# Unit 3 Lecture 9 - Introduction to Maximum Likelihood Estimation

## Method of Moments

$E[X^k]$ is the $k$th moment of an R.V. $X$. 

### $\frac{1}{n} \sum_{i=1}^n X_i^k$ 

is the estimator for the $k$th moment. A combination of method of moments estimators can be used to estimate a parameter, such as in $\sigma^2 = E[X^2] - (E[X])^2$. 

Provides consistent, but often biased estimators.

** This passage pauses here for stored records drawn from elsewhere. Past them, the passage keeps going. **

/-- One atomic of one operand at the word's home: its old value, or the class of a refusal (R190). -/
def State.homeAtomic (s : State) (id : Ident) (op : AtOp) (ty : AtTy) (va b c : Nat) : State × Sum Nat (BitVec 8) :=
  let n := atTyBytes ty
  match s.home id.part va with
  | .away dev _ =>
    match s.remote id dev va 2 (BitVec.ofNat 32 (atOpNo op * 8 + atTyNo ty + 64)) (BitVec.ofNat 256 (b + 2 ^ 64 * c)) with
    | (s, .inr cls) => (s, .inr cls)
    | (s, .inl x) => (s, .inl (x.toNat % 2 ^ (8 * n)))
  | .here i =>
    match s.ensure i id va false true with
    | .bad s cls => (s, .inr cls)
    | .ok s key =>
      match s.readWay i key id va none with
      | (s, .inr cls) => (s, .inr cls)
      | (s, .inl x) =>
        let old := sectorNat x (va % 32) n
        let a : Acc := ⟨0, va, n, 0, 0, 0⟩
        let new := BitVec.ofNat 256 (atomNew op ty old (b % 2 ^ (8 * n)) (c % 2 ^ (8 * n)))
        ((s.writeWay i key id va a.mask (new <<< (8 * (va % 32))) none).1, .inl old)

/-- A deque step at its header's home, local or remote. -/
def State.dqAnywhere (s : State) (id : Ident) (kind va value : Nat) : State × Sum DqAns (BitVec 8) :=
  match s.home id.part va with
  | .here _ => s.dqApply id kind va value
  | .away dev _ =>
    match s.remote id dev va 4 (BitVec.ofNat 32 kind) (BitVec.ofNat 256 value) with
    | (s, .inr cls) => (s, .inr cls)
    | (s, .inl x) => (s, .inl (dqOfNat x.toNat).1)

/-- Performs one logged access: the writes of its destinations, or the class of its new refusal. -/
def State.replayOne (s : State) (c : Nat) (id : Ident) (e : LogEntry) : State × Sum (List Wr) (BitVec 8) :=
  let va := e.va.toNat
  let n := 2 ^ e.size.toNat
  let w := e.flags.getLsbD 0
  let cancel := e.flags.getLsbD 4
  let res : State × Sum (List Wr) (BitVec 8) :=
    if e.kind = 2 then
      match s.homeWrite id va (toLeBytes n e.data.toNat) with
      | (s, some (cls, _)) => (s, .inr cls)
      | (s, none) => (s.forget c id va n, .inl [])
    else if e.kind = 3 then
      let ty := atTyOf (e.op.toNat % 8)
      match s.homeAtomic id (atOpOf (e.op.toNat / 8)) ty va (e.data.toNat % 2 ^ 64) (e.data.toNat / 2 ^ 64) with
      | (s, .inr cls) => (s, .inr cls)
      | (s, .inl old) =>
        (s.forget c id va n, .inl (if cancel || e.flags.getLsbD 1 then []
          else loadWr w (decide (ty = .s32)) e.lane.toNat n e.dreg.toNat old))
    else if e.kind = 4 then
      match s.dqAnywhere id e.op.toNat va (e.data.toNat % 2 ^ 64) with
      | (s, .inr cls) => (s, .inr cls)
      | (s, .inl a) => (s.forget c id (va / 2 ^ 16 * 2 ^ 16) (2 ^ 16), .inl (dqWrs e.op.toNat e.dreg.toNat e.preg.toNat a))
    else
      match s.homeNat id va n with
      | (s, .inr cls) => (s, .inr cls)
      | (s, .inl x) => (s, .inl (if cancel then [] else loadWr w (e.flags.getLsbD 5) e.lane.toNat n e.dreg.toNat x))
  let acq := e.flags.getLsbD 2 || (decide (e.kind = 4) && decide (e.op.toNat ≠ dqKindPush))
  match res with
  | (s, .inl ws) => (if acq then s.acquire c else s, .inl ws)
  | r => r
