-- ==== Sys2Proof/Machine/Matrix.lean ====
section
/-! DEFINITION. The matrix engine and its streams (R227 to R253): starting a stream, accumulators, matrix operations with
exact sums and audit (R36 to R46), epilogue output, row statistics, pins, and the surge arbiter. An operation reads its
operands and writes its accumulator in one step, its completion. -/

namespace Sys2Proof.Machine

/-! ## Accumulators (R227, R228) -/

def tileN : Nat := 128
/-- Word of a flat index 128 i + j. -/
def AccReg.word (a : AccReg) (i : Nat) : Word := match a.words.find? fun w => decide (w.1 = i) with | some w => w.2 | none => 0
/-- An accumulator from its words; zero words are not listed. -/
def AccReg.ofFn (tag : BitVec 2) (f : Nat → Word) : AccReg :=
  ⟨tag, (List.range (tileN * tileN)).filterMap fun i => if f i = 0 then none else some (i, f i)⟩

def Core.acc (k : Core) (p : Nat) : AccReg := k.accs[p]?.getD AccReg.empty
def Core.setAcc (k : Core) (p : Nat) (a : AccReg) : Core := { k with accs := k.accs.set p a }

/-- First physical accumulator and number of a block's grant. -/
def Core.grant (k : Core) (blk : Nat) : Nat × Nat :=
  match (k.block? blk).bind (·.seq) with
  | some (_, first, n) => (first, n)
  | none => (0, 0)

/-- Context of a block. -/
def Core.ctxOf (k : Core) (blk : Nat) : Option Nat := ((k.block? blk).bind (·.seq)).map (·.1)

/-- aD and its partner can hold an f64 accumulator. -/
def Core.f64Ok (k : Core) (blk d : Nat) : Bool := decide (d % 2 = 0 ∧ d + 1 < (k.grant blk).2)

/-- An f64 element of the pair starting at a physical accumulator. -/
def Core.pairBits (k : Core) (p i : Nat) : Nat := ((k.acc p).word i).toNat + ((k.acc (p + 1)).word i).toNat * 2 ^ 32

/-! ## Starting a stream, reading its status (R232, R233) -/

/-- Waits until every store and atomic that the team issued before this instruction has been accepted or has faulted. -/
def Cx.waitMine (s : State) (cx : Cx) (k : Out) : Out :=
  let snap := cx.x.snap.getD s.nextId
  let mine := fun (slot id : Nat) => decide (id < snap ∧ slot = cx.slot)
  if (cx.k.stores.any fun e => mine e.slot e.id) || (cx.k.refused.any fun e => mine e.slot e.id) ||
      (cx.k.reqs.any fun r => mine r.slot r.id && r.kind.faults) || (cx.k.dqs.any fun d => mine d.slot d.id) ||
      (cx.k.puts.any fun p => mine p.slot p.id) || (cx.k.tbs.any fun d => mine d.slot d.id && decide (d.kind ≠ tbKindWait)) then
    .next (s.setCore cx.c ((s.core cx.c).setEntry cx.q cx.e
      { (s.core cx.c).entry cx.q cx.e with snap := some snap, stall := some (s.epoch, reasonEngine) }))
  else k

/-- `mstart`: the fork of the stream (R232, R233). -/
def execMstart (f : DAB) (s : State) : Out :=
  issue s
    (fun cx => cx.onceReads f.c (((List.range 16).map fun i => RegRef.g (f.a.toNat + i)) ++ f.b.refs true 0 true))
    (fun cx => if cx.takes f.c then [.g f.d.toNat] else []) fun cx =>
      let entry := cx.bval true 0 true .n f.b
      if !(cx.takes f.c) then .next (cx.next s f.b.len)
      else if entry % 4 ≠ 0 then .next (cx.illegal s 0xA)
      else
        match cx.k.ctxOf cx.t.block with
        | none => .next (cx.write s f.b.len [.g f.d.toNat 2])
        | some i =>
          let q := cx.k.seqs[i]?.getD Seq.empty
          if seqState q.status = 1 then .next (cx.write s f.b.len [.g f.d.toNat 1])
          else cx.waitMine s (
            let reg := fun j => cx.v.rg (f.a.toNat + j)
            let q' := { q with
              pc := BitVec.ofNat 56 entry, x := (List.range 8).map reg, c := (List.range 8).map fun j => reg (8 + j)
              status := 0x1000, audit := none, count := 0, bw := none, stall := none, stopping := none }
            .next (({ cx with k := cx.k.setSeq i q' } : Cx).write s f.b.len [.g f.d.toNat 0]))

/-- `mstq`: the status word; reading STATE 2 joins the stream (R233). -/
def execMstq (f : DAX) (s : State) : Out :=
  issue s (fun cx => cx.predRefs f.c) (fun cx => if cx.takes f.c then [.g f.d.toNat] else []) fun cx =>
    if !(cx.takes f.c) then .next (cx.next s 8)
    else
      match cx.k.ctxOf cx.t.block with
      | none => .next (cx.write s 8 [.g f.d.toNat 0])
      | some i =>
        let q := cx.k.seqs[i]?.getD Seq.empty
        let cx := if f.x then { cx with k := cx.k.setSeq i { q with status := q.status &&& 0xFFFFFF00 } } else cx
        let s := cx.write s 8 [.g f.d.toNat (q.status.setWidth 64)]
        .next (if seqState q.status = 2 then s.acquire cx.c else s)

/-! ## Stream arithmetic (R235) -/

/-- The 64-bit B of `xadd` and `cset`: a register, or an immediate with the given extension. -/
def Sx.bWide (sgn : Bool) (reg : Reg → DWord) (b : BOp) : DWord :=
  match b with
  | .reg r => reg r
  | .imm v => if sgn then v.signExtend 64 else v.setWidth 64
  | .simm v => if sgn then v.signExtend 64 else v.setWidth 64
  | .lit v => if sgn then v.signExtend 64 else v.setWidth 64
  | .bank _ => 0

def Sx.setX (x : Sx) (r : Reg) (v : DWord) : Sx := { x with q := { x.q with x := x.q.x.set r.toNat v } }

def execXadd (f : DAB) (s : State) : Out :=
  withStream s fun x => .next ((x.setX f.d (x.rx f.a + Sx.bWide true x.rx f.b)).next s f.b.len)

def execCset (f : DB) (s : State) : Out :=
  withStream s fun x =>
    .next (({ x with q := { x.q with c := x.q.c.set f.d.toNat (Sx.bWide false x.rc f.b) } } : Sx).next s f.b.len)

/-- `maudit`: 0 to 30 enables the audit, 31 disables it (R246). -/
def execMaudit (f : CodeF) (s : State) : Out :=
  withStream s fun x =>
    .next (({ x with q := { x.q with audit := if f.code.toNat ≤ 30 then some f.code.toNat else none } } : Sx).next s 8)

/-! ## Issue of operations (R231, R236, R237) -/

/-- The accumulators an operation in flight reads and writes: an f64 one has its partner too (R227, R241). -/
def MatOp.accs (o : MatOp) : List Nat :=
  if (o.isLoad && decide (o.ty = .f64)) || (!o.isLoad && decide (pairing o.fa o.fb = some .f64)) then [o.acc, o.acc + 1]
  else [o.acc]

/-- Two operations use one accumulator, so that they take effect on it in stream order (R248). -/
def MatOp.meets (a b : MatOp) : Bool := a.accs.any (b.accs.contains ·)

/-- An operation in flight may still write the accumulator (R248). -/
def Sx.accBusy (x : Sx) (d : Nat) : Bool := x.q.flight.any fun o => o.accs.contains d

/-- Stops on the first address that is not a multiple of its unit (CAUSE 4), then on the first extent without a lease (CAUSE 3). For a
misaligned pitch, which is no address, the record's FVA holds the pitch (DESIGN CHOICE, log 127). -/
def Sx.checked (s : State) (x : Sx) (aligns : List (Nat × Nat)) (exts : List (Nat × Nat × Bool)) (k : Out) : Out :=
  match aligns.find? fun a => decide (a.1 % a.2 ≠ 0) with
  | some a => x.stop s 4 4 0 0x03 (BitVec.ofNat 64 a.1)
  | none =>
    match exts.find? fun e => !(x.leased e.1 e.2.1 (!e.2.2) e.2.2) with
    | some e => x.stop s 4 3 0 0x04 (BitVec.ofNat 64 e.1)
    | none => k

/-- Row pitch and the high half of xC. -/
def lo32 (x : DWord) : Nat := x.toNat % 2 ^ 32
def hi32 (x : DWord) : Nat := x.toNat / 2 ^ 32

/-- Addresses of the blocks of A, row by row, and of B (R236). -/
def blocksA (xa : DWord) (pa nb : Nat) : List Nat :=
  (List.range tileN).flatMap fun i => (List.range nb).map fun b => (xa.toNat + i * pa + 64 * b) % 2 ^ 64
def blocksB (xb : DWord) (pb : Nat) : List Nat := (List.range tileN).map fun j => (xb.toNat + j * pb) % 2 ^ 64

/-- Blocks of A per row for two format codes: 1 where they form no pairing (R236, R241). -/
def rowBlocks (fa fb : Nat) : Nat :=
  match pairing fa fb, blkFmt fa, blkFmt fb with
  | some _, some a, some b => b.elems / a.elems
  | _, _, _ => 1

/-- The extents an operation in flight reads (R236, R242). -/
def MatOp.reads (o : MatOp) : List (Nat × Nat) :=
  let rows := (List.range tileN).map fun i => (o.xa.toNat + i * lo32 o.xc) % 2 ^ 64
  if o.isLoad then rows.map fun a => (a, if o.ty = .f64 then 1024 else 512)
  else rows.map (fun a => (a, 64 * rowBlocks o.fa o.fb)) ++ (blocksB o.xb (hi32 o.xc)).map fun a => (a, 64)

/-- Two operations read bytes in common: they read them in stream order, for the stream is one thread (R247, R268). -/
def MatOp.readsMeet (a b : MatOp) : Bool := a.reads.any fun r => b.reads.any fun e => overlaps r.1 r.2 e.1 e.2

/-- An operation in flight still reads bytes of these extents: a later instruction of the thread reads or writes them after it (R247, R268). -/
def Sx.readsPending (x : Sx) (exts : List (Nat × Nat)) : Bool :=
  x.q.flight.any fun o => o.reads.any fun r => exts.any fun e => overlaps r.1 r.2 e.1 e.2

/-- Pin need of lines by slice, ascending: 128 bytes a line; lines homed elsewhere need none (R239). -/
def State.pinNeed (s : State) (part : Nat) (vas : List Nat) : List (Nat × Nat) :=
  let lines := (vas.map fun a => a / 128 * 128).eraseDups
  let homes := lines.filterMap fun a => match s.home part a with | .here i => some i | .away _ _ => none
  (List.range 12).filterMap fun i =>
    let n := (homes.filter (· = i)).length
    if n = 0 then none else some (i, 128 * n)

/-- Operations whose pins are there, in order: one that needs none is ready once every earlier one is (R239). -/
def readyUp (now : Nat) : List MatOp → List MatOp
  | [] => []
  | o :: os =>
    if o.ready.isSome then o :: readyUp now os
    else if o.need.isEmpty then { o with ready := some now } :: readyUp now os
    else o :: os

/-- An operation enters flight: it asks for its first pins, or is ready at once. -/
def Sx.enter (s : State) (x : Sx) (o : MatOp) (vas : List Nat) (len : Nat) : Out :=
  let id := s.identBlk x.c x.blk
  let need := s.pinNeed id.part vas
  let o := { o with id := s.nextId, need := need, ready := none }
  -- a later operation of the context asks only after the earlier ones have their pins
  let first := x.q.flight.all fun p => p.ready.isSome
  let s := { s with nextId := s.nextId + 1 }
  let s := match need with
    | (i, n) :: _ => if first then
        let sl := s.slice i
        s.setSlice i { sl with pins := sl.pins ++ [⟨x.c, x.i, o.id, n, false⟩] }
      else s
    | [] => s
  .next (({ x with q := { x.q with flight := readyUp x.k.cyc.toNat (x.q.flight ++ [o]) } } : Sx).next s len)

/-- A block's first bytes as the reference code; an unreadable one gives 0, and its operation stops later (R38, R238). -/
def State.blockCode (s : State) (id : Ident) (va : Nat) : State × Nat :=
  match s.homeNat id va 1 with
  | (s, .inl x) => (s, x)
  | (s, .inr _) => (s, 0)

/-- The name under which a stream's instruction reaches other devices. -/
def streamOwner (c i : Nat) : Nat := 2 ^ 60 + 2 * c + i

/-- `mmul` (R240): post-increments apply at issue. -/
def execMmul (f : MmulF) (s : State) : Out :=
  withStream s fun x =>
    let xa := x.rx f.a
    let xb := x.rx f.b
    let xc := x.rx f.cc
    let pa := lo32 xc
    let pb := hi32 xc
    if f.d.toNat ≥ (x.k.grant x.blk).2 then x.illegal s 7
    else
      let aligns := [(xa.toNat, 64), (xb.toNat, 64), (pa, 64), (pb, 64)]
      let extB := (blocksB xb pb).map fun a => (a, 64, false)
      x.checked s aligns [(xa.toNat, 64, false)] (x.checked s [] extB (
        let id := { s.identBlk x.c x.blk with owner := streamOwner x.c x.i }
        let (s', fa) := s.blockCode id xa.toNat
        let (s', fb) := s'.blockCode id xb.toNat
        remoteGate s s' id.owner (stall s reasonEngine) fun s =>
        let x := { x with k := s.core x.c }
        let nb := rowBlocks fa fb
        let extA := (List.range tileN).map fun i => ((xa.toNat + i * pa) % 2 ^ 64, 64 * nb, false)
        x.checked s [] extA (
          let o : MatOp := { id := 0, isLoad := false, ty := .f32, acc := f.d.toNat, xa := xa, xb := xb, xc := xc, fa := fa, fb := fb,
                             pc := x.q.pc, need := [], ready := none, started := false }
          let x := if f.ka = 0 then x else x.setX f.a (x.rx f.a + BitVec.ofNat 64 (64 * 2 ^ (f.ka.toNat - 1)))
          let x := if f.kb then x.setX f.b (x.rx f.b + 64) else x
          x.enter s o (blocksA xa pa nb ++ blocksB xb pb) 8)))

/-- The tag of an accumulator type (R227). -/
def accTag : AccTy → BitVec 2
  | .f32 => 0 | .s32 => 1 | .f64 => 2

/-- An accumulator operand of a type is usable: granted, and for f64 with its partner (R242). -/
def Core.accTyOk (k : Core) (blk : Nat) (ty : AccTy) (d : Nat) : Bool :=
  match ty with
  | .f64 => k.f64Ok blk d
  | _ => decide (d < (k.grant blk).2)

def execMzero (f : AccF) (s : State) : Out :=
  withStream s fun x =>
    let d := f.d.toNat
    let p := (x.k.grant x.blk).1 + d
    if !(x.k.accTyOk x.blk f.ty d) then x.illegal s 7
    else if x.accBusy d || (decide (f.ty = .f64) && x.accBusy (d + 1)) then stall s reasonEngine
    else
      let k := x.k.setAcc p ⟨accTag f.ty, []⟩
      let k := if f.ty = .f64 then k.setAcc (p + 1) ⟨3, []⟩ else k
      .next (({ x with k := k } : Sx).next s 8)

/-- `mld` (R242): its rows are 512 bytes, or 1,024 for f64. -/
def execMld (f : AccF) (s : State) : Out :=
  withStream s fun x =>
    let xa := x.rx f.a
    let pitch := lo32 (x.rx f.cc)
    let n := if f.ty = .f64 then 1024 else 512
    let rows := (List.range tileN).map fun i => (xa.toNat + i * pitch) % 2 ^ 64
    if !(x.k.accTyOk x.blk f.ty f.d.toNat) then x.illegal s 7
    else x.checked s [(xa.toNat, 32), (pitch, 32)] (rows.map fun a => (a, n, false)) (
      let o : MatOp := { id := 0, isLoad := true, ty := f.ty, acc := f.d.toNat, xa := xa, xb := 0, xc := x.rx f.cc, fa := 0, fb := 0,
                         pc := x.q.pc, need := [], ready := none, started := false }
      x.enter s o (rows.flatMap fun a => (List.range (n / 32)).map fun i => a + 32 * i) 8)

## Maximum Likelihood Estimation

- $L_n := L(\theta | X_1, ..., X_n) = \prod_{i=1}^n f(X_i | \theta)$ 

takes a sample $\{X_1,...,X_n\}$ and a parameter $\theta$ and gives the likelihood the sample was created from a distribution with PDF/PMF $f$. Geometrically, it finds the maximum, or peak, of the likelihood function.

- Requires iid.

- $\hat{\theta}_{MLE}$ is the $\theta$ that maximizes $L_n$ $\forall \theta \in \Theta$.

Examples:

- Bernoulli: $p^{\sum x_i}(1-p)^{n - \sum x_i}$
- Poisson: $\dfrac{\lambda^{\sum x_i}}{\prod x_i!}e^{-n \lambda}$
- Gaussian: $\dfrac{1}{(\sigma \sqrt{2 \pi})^n} exp(- \dfrac{1}{2 \sigma^2} \sum (x_i - \mu)^2)$
- Exponential: $\lambda^n exp(- \lambda \sum x_i)$

### Estimator w/ Indicator 

An MLE estimator might have an indicator attatched to it, such as with

$\lambda^n exp(- \lambda \sum x_i) \mathbb{1}(x_i > 0) = \lambda^n exp(- \lambda \sum x_i) \mathbb{1}(min(x_i) > 0)$

However, since in this class the model is always well-specified, $x_i$ samples will always be $> 0$, making the indicator unnecessary. Only indicators that depend on the parameter are relevant.



### Concave, Convex

If the second derivative of $L_n$ is negative (resp. positive) over all of $\theta$, the function is strictly concave (resp. strictly convex). If $L_n$ is strictly concave and the argmax is finite, setting $\frac{d}{d\theta}[L_n] = 0$ finds the maximum. Then, solving for $\theta$ gives $\hat{\theta}_{MLE}$.

<table>
    <tr>
        <th>concave</th>
        <th>$g \prime \prime (x) \leq 0$</th>
    </tr>
    <tr>
        <th>strictly concave</th>
        <th>$g \prime \prime (x) < 0$</th>
    </tr>
    <tr>
        <th>convex</th> 
        <th>$g \prime \prime (x) \geq 0$</th>
    </tr>
    <tr>
        <th>strictly convex</th>
        <th>$g \prime \prime (x) > 0$</th>
    </tr>
</table>

### Log-likelihood

Maximizing $ln(L_n)$ will also maximize $L_n$, since $ln$ is a monotonic function.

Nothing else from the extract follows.